SUPPLIED RECORDS:

= Beginning of Section =

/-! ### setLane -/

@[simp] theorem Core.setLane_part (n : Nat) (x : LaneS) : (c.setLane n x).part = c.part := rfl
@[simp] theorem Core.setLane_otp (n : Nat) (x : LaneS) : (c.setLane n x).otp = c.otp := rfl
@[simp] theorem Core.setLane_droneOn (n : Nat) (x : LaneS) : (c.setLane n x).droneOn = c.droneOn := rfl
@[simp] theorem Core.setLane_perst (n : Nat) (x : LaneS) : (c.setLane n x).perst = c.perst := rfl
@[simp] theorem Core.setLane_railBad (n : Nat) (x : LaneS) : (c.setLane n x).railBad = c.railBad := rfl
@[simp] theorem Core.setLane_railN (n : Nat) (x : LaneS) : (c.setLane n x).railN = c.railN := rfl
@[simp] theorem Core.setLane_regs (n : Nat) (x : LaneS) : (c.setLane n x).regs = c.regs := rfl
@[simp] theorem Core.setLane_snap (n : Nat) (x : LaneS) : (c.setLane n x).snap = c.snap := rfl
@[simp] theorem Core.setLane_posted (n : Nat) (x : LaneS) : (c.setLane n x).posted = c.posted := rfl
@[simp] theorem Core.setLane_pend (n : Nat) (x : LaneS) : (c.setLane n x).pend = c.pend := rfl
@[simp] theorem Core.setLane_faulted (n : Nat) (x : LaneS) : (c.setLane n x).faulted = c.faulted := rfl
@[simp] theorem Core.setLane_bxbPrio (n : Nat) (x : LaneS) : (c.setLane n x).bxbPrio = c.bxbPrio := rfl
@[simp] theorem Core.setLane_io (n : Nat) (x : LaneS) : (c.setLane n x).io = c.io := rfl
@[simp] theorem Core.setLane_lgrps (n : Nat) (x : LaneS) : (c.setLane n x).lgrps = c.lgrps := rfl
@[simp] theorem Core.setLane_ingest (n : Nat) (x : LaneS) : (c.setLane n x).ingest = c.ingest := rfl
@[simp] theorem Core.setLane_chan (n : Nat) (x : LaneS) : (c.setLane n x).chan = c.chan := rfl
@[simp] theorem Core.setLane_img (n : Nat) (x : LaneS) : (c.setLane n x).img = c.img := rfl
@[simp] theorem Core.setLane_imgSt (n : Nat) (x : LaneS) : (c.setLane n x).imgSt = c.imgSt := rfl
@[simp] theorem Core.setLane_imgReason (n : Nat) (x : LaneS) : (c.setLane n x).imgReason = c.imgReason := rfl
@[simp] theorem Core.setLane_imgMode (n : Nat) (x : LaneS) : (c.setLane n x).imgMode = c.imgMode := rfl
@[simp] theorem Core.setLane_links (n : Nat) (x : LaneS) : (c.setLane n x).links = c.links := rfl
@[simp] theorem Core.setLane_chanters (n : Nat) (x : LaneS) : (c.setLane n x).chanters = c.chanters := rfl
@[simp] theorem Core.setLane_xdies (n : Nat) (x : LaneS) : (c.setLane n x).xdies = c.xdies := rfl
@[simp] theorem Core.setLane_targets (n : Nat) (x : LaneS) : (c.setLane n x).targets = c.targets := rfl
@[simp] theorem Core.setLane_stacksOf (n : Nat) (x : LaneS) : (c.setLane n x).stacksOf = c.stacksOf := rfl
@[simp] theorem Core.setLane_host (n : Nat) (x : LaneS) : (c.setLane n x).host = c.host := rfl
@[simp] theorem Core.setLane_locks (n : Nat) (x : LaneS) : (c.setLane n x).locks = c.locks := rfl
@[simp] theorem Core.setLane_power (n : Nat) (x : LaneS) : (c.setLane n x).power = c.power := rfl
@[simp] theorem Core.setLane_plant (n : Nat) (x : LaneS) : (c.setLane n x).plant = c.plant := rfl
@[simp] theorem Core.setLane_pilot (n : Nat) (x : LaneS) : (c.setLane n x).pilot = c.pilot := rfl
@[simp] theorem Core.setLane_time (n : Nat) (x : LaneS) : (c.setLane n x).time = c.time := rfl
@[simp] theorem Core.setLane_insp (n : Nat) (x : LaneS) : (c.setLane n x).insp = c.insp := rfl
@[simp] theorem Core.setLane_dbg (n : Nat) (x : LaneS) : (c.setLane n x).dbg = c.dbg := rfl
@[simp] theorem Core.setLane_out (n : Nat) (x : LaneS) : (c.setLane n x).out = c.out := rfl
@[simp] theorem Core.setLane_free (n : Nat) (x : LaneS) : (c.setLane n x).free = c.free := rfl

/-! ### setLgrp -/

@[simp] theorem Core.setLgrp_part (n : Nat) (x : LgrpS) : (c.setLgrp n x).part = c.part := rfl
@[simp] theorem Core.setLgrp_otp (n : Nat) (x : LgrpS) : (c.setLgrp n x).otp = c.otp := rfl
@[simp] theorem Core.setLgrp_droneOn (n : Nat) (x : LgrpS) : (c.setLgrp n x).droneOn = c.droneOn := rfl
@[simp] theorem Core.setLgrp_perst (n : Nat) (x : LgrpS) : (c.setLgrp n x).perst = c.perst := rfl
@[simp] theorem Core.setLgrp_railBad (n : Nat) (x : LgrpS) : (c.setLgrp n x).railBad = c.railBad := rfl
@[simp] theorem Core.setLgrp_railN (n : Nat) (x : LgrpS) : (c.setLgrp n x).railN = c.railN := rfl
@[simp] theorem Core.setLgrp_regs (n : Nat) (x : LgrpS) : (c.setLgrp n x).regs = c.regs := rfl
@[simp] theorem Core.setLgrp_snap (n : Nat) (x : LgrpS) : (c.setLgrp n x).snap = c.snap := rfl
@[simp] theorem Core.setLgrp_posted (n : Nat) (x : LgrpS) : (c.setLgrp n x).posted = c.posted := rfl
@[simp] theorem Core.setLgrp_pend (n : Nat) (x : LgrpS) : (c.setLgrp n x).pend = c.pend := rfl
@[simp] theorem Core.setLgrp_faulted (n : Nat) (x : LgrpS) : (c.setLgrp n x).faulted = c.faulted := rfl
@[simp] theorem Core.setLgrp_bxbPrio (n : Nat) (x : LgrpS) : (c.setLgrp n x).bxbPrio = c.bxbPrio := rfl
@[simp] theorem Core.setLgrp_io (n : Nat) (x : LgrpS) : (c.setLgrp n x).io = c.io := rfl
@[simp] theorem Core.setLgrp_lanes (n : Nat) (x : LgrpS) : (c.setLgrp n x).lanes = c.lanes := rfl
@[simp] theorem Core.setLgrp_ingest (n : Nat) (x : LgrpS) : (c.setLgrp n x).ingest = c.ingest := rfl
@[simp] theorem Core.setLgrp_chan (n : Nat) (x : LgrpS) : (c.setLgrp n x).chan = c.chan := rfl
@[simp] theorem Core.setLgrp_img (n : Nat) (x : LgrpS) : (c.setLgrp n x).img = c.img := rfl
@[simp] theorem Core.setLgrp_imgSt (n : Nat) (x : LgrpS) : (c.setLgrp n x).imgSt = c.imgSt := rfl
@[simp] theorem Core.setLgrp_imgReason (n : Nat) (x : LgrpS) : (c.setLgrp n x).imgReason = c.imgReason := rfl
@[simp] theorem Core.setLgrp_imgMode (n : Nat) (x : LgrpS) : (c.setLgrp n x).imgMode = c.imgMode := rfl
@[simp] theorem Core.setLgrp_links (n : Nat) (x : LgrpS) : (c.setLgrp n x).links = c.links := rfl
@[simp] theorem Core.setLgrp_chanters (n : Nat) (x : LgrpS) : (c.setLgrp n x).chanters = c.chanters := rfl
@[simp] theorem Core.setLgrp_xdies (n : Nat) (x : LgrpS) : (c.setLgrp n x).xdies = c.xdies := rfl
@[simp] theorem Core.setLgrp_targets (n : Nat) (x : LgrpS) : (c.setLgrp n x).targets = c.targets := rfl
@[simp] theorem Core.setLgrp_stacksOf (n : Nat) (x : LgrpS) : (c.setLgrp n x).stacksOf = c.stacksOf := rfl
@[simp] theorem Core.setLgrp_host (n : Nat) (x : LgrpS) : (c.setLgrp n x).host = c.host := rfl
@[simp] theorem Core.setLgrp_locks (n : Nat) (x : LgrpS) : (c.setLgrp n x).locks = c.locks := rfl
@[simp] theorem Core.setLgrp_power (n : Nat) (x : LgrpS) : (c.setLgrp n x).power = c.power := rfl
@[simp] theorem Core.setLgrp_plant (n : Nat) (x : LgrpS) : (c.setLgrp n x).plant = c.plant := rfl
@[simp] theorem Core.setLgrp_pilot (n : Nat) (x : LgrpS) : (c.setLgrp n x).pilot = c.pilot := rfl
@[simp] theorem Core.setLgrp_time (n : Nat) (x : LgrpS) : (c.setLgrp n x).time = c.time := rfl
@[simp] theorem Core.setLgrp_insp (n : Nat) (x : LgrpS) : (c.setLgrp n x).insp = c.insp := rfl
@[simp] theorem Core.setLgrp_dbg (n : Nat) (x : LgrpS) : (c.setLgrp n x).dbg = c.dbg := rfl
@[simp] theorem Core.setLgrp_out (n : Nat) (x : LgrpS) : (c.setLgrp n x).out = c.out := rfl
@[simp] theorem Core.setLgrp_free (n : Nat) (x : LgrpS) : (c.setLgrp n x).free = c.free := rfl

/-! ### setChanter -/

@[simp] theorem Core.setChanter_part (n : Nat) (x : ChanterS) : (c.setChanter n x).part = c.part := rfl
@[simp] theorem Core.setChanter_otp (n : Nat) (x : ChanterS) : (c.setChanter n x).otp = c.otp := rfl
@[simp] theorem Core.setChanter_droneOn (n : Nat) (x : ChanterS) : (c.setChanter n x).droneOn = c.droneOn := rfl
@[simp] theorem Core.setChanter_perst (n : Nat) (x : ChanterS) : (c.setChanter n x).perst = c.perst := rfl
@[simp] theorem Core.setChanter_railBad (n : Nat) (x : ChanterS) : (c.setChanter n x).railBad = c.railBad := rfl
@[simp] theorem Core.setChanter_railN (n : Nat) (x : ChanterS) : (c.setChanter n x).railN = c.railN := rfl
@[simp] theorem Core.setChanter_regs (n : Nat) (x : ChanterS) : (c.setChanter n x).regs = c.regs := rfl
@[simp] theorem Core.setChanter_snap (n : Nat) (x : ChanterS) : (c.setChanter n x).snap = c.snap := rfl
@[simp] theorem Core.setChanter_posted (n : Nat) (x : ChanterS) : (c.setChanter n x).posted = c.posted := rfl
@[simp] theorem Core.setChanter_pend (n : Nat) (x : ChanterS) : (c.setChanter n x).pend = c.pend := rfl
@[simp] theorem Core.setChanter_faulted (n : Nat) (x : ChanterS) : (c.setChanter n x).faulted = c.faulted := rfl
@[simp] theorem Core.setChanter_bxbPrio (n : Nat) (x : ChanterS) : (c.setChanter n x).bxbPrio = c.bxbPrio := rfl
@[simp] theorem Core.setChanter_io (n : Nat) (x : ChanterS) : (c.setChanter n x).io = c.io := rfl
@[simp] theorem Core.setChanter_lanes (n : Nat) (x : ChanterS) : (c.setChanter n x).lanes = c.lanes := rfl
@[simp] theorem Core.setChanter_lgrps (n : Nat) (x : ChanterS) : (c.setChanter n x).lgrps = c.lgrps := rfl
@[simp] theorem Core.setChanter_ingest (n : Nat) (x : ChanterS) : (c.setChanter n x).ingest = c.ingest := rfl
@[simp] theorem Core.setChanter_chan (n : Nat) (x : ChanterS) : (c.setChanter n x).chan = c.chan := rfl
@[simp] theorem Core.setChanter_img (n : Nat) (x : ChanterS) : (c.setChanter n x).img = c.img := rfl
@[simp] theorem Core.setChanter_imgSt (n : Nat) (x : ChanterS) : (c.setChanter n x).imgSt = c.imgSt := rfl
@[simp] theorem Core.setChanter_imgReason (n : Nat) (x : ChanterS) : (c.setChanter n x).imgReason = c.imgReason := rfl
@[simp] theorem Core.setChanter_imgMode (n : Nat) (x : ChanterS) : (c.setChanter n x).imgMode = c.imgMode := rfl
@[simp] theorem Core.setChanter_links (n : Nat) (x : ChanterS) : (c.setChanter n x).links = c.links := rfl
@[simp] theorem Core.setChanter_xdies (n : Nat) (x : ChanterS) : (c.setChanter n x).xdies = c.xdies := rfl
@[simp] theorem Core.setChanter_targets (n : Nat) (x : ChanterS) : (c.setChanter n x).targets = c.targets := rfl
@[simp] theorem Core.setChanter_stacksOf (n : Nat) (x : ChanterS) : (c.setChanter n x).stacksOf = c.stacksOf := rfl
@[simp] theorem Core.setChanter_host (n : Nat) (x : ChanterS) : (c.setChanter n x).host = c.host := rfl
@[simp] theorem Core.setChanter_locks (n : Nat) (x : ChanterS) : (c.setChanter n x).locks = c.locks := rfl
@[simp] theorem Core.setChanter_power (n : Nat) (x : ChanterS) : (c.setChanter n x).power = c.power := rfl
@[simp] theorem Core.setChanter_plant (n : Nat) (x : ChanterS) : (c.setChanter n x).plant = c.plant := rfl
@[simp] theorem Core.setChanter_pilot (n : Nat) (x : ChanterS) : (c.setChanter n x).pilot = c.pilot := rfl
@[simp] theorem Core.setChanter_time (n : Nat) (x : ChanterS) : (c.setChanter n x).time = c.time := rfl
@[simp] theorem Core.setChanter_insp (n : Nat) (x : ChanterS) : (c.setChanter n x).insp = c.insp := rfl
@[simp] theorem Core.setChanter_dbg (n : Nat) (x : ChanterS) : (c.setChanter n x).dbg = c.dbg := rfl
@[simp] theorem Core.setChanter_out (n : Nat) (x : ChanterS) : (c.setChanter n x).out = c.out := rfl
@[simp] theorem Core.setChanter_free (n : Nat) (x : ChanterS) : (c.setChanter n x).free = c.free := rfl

= End of Section =

DESCRIPTION OF THE TASK:
The expected output is the exact run of lines from the start of the entries through the line with "(c.setLane n x).links = c.links := rfl", inclusive.

REPLY:
/-! ### setLane -/

@[simp] theorem Core.setLane_part (n : Nat) (x : LaneS) : (c.setLane n x).part = c.part := rfl
@[simp] theorem Core.setLane_otp (n : Nat) (x : LaneS) : (c.setLane n x).otp = c.otp := rfl
@[simp] theorem Core.setLane_droneOn (n : Nat) (x : LaneS) : (c.setLane n x).droneOn = c.droneOn := rfl
@[simp] theorem Core.setLane_perst (n : Nat) (x : LaneS) : (c.setLane n x).perst = c.perst := rfl
@[simp] theorem Core.setLane_railBad (n : Nat) (x : LaneS) : (c.setLane n x).railBad = c.railBad := rfl
@[simp] theorem Core.setLane_railN (n : Nat) (x : LaneS) : (c.setLane n x).railN = c.railN := rfl
@[simp] theorem Core.setLane_regs (n : Nat) (x : LaneS) : (c.setLane n x).regs = c.regs := rfl
@[simp] theorem Core.setLane_snap (n : Nat) (x : LaneS) : (c.setLane n x).snap = c.snap := rfl
@[simp] theorem Core.setLane_posted (n : Nat) (x : LaneS) : (c.setLane n x).posted = c.posted := rfl
@[simp] theorem Core.setLane_pend (n : Nat) (x : LaneS) : (c.setLane n x).pend = c.pend := rfl
@[simp] theorem Core.setLane_faulted (n : Nat) (x : LaneS) : (c.setLane n x).faulted = c.faulted := rfl
@[simp] theorem Core.setLane_bxbPrio (n : Nat) (x : LaneS) : (c.setLane n x).bxbPrio = c.bxbPrio := rfl
@[simp] theorem Core.setLane_io (n : Nat) (x : LaneS) : (c.setLane n x).io = c.io := rfl
@[simp] theorem Core.setLane_lgrps (n : Nat) (x : LaneS) : (c.setLane n x).lgrps = c.lgrps := rfl
@[simp] theorem Core.setLane_ingest (n : Nat) (x : LaneS) : (c.setLane n x).ingest = c.ingest := rfl
@[simp] theorem Core.setLane_chan (n : Nat) (x : LaneS) : (c.setLane n x).chan = c.chan := rfl
@[simp] theorem Core.setLane_img (n : Nat) (x : LaneS) : (c.setLane n x).img = c.img := rfl
@[simp] theorem Core.setLane_imgSt (n : Nat) (x : LaneS) : (c.setLane n x).imgSt = c.imgSt := rfl
@[simp] theorem Core.setLane_imgReason (n : Nat) (x : LaneS) : (c.setLane n x).imgReason = c.imgReason := rfl
@[simp] theorem Core.setLane_imgMode (n : Nat) (x : LaneS) : (c.setLane n x).imgMode = c.imgMode := rfl
@[simp] theorem Core.setLane_links (n : Nat) (x : LaneS) : (c.setLane n x).links = c.links := rfl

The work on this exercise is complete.